---------- EXERCISE MATERIAL

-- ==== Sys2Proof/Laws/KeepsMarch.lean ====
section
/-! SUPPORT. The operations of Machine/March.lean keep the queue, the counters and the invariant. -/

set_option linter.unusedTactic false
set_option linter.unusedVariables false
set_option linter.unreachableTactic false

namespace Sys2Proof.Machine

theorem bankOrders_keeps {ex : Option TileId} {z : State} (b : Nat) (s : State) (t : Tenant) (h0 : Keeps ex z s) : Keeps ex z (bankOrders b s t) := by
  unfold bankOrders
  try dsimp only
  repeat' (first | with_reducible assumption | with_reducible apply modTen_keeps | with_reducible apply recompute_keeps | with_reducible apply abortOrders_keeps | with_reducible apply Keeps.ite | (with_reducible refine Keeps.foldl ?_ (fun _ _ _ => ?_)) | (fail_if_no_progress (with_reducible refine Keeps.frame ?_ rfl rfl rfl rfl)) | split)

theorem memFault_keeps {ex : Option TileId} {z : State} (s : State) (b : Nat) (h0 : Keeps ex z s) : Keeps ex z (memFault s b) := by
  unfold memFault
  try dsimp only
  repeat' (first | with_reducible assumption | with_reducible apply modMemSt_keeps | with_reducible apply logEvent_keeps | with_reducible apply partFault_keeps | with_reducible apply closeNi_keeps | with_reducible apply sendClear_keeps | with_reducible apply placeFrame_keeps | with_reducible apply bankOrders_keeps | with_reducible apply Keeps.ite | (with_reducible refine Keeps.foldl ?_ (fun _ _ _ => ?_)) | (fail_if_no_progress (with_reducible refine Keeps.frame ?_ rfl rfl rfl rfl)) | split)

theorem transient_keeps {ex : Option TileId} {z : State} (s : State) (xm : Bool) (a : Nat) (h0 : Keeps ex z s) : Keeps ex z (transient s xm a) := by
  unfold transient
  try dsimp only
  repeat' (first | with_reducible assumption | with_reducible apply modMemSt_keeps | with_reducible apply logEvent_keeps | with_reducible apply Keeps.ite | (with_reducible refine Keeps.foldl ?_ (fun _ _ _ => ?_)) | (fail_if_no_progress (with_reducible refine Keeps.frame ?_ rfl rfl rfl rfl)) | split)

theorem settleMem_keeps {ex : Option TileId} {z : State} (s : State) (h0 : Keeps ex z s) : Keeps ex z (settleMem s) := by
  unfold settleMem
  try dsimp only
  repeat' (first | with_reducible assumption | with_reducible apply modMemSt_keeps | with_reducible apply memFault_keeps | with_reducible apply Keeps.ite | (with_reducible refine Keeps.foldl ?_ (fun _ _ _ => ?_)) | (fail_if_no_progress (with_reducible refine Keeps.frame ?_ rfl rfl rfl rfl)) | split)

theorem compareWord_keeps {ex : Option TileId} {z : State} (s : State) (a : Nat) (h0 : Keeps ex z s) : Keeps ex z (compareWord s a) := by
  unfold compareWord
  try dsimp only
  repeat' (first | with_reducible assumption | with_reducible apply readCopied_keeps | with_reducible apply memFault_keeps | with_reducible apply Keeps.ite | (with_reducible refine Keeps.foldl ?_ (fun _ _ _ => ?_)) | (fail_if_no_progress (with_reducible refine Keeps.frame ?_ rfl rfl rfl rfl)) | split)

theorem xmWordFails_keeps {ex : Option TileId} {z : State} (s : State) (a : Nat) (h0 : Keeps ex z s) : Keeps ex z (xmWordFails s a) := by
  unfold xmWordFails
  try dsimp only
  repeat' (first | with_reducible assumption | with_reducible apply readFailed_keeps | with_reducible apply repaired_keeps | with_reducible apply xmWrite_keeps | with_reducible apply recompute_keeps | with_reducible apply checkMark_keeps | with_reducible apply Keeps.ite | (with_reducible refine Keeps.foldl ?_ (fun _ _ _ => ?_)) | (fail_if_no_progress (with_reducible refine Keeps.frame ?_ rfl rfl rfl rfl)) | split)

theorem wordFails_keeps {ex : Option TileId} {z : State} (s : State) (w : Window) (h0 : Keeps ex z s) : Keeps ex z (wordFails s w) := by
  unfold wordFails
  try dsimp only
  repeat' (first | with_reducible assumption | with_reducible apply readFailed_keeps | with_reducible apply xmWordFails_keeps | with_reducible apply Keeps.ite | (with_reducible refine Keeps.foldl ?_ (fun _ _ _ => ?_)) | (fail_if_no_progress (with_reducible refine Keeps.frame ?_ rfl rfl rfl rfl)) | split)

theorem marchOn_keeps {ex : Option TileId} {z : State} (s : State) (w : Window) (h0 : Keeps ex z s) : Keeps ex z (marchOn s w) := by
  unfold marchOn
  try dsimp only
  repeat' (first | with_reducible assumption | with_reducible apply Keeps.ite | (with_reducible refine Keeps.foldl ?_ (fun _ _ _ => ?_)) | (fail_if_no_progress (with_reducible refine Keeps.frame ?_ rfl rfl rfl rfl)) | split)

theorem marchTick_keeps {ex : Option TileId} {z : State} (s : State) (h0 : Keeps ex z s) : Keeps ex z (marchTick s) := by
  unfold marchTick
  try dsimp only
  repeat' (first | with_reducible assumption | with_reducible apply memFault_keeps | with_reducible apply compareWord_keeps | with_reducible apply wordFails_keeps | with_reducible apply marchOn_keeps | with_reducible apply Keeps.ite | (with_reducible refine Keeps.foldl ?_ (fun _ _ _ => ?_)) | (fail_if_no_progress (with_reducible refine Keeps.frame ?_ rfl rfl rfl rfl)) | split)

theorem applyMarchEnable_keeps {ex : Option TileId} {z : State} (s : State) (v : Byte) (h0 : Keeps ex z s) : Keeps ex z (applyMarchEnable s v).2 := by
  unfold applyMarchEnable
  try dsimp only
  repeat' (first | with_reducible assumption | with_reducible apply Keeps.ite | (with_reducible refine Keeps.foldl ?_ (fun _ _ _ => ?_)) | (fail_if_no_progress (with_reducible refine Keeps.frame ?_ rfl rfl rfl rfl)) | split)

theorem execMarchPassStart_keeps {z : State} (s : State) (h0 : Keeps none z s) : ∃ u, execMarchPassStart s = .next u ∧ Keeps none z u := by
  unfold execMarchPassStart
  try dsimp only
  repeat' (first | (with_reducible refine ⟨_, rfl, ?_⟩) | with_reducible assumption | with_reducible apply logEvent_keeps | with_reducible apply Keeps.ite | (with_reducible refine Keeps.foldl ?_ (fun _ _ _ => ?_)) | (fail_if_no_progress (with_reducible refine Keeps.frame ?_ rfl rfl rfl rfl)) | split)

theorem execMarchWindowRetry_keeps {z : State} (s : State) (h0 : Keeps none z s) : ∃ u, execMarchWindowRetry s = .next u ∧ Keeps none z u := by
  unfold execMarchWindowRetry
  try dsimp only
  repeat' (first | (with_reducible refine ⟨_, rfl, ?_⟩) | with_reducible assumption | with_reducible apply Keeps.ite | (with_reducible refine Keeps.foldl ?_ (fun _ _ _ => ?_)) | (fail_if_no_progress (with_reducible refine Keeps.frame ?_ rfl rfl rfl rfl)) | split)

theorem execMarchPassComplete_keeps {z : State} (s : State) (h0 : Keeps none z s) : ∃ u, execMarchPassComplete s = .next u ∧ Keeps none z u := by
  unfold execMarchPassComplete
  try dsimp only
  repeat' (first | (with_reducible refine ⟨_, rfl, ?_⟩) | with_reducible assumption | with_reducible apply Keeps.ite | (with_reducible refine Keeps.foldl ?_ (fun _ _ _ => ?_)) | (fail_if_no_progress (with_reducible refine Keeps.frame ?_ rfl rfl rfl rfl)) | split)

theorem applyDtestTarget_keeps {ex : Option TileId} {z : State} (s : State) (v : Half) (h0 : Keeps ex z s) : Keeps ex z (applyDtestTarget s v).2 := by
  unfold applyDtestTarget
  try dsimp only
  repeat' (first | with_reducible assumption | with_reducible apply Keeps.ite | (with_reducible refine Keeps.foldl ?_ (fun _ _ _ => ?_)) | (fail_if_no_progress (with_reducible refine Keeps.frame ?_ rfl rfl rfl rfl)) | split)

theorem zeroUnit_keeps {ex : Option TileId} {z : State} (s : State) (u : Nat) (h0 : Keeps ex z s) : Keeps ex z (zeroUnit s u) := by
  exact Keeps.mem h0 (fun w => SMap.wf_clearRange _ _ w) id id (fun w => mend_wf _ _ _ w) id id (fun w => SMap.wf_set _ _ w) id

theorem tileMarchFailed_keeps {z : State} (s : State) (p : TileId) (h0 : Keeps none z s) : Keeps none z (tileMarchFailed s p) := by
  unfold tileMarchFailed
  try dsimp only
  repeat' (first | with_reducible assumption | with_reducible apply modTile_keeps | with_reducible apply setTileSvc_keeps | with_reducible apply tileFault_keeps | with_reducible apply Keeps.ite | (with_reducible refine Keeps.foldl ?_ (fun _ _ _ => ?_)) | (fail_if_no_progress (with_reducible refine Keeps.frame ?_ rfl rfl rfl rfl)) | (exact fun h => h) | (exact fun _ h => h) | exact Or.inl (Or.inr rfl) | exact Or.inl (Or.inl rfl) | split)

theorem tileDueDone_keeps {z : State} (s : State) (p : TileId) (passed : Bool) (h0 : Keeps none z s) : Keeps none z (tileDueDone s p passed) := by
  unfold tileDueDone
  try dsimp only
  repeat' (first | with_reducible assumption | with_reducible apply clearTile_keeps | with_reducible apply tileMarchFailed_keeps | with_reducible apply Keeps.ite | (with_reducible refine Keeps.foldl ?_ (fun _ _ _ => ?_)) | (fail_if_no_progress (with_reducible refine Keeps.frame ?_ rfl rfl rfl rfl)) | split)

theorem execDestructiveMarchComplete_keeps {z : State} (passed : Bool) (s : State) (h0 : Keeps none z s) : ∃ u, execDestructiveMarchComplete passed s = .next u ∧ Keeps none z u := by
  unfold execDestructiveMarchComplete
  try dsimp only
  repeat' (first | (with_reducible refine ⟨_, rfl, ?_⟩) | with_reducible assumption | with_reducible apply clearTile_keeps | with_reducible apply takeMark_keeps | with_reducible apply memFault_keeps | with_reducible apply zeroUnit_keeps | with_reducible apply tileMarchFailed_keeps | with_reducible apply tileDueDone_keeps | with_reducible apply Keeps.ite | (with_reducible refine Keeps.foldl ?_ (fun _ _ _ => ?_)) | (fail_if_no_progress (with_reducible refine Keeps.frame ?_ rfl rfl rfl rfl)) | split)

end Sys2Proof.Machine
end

--------------------

» **WHAT THE TASK REQUIRES**
Return only the lines spanning from the first line of the material through the line with "set_option linter.unreachableTactic false", copied exactly, both ends kept.

» **YOUR RESPONSE**
-- ==== Sys2Proof/Laws/KeepsMarch.lean ====
section
/-! SUPPORT. The operations of Machine/March.lean keep the queue, the counters and the invariant. -/

set_option linter.unusedTactic false
set_option linter.unusedVariables false
set_option linter.unreachableTactic false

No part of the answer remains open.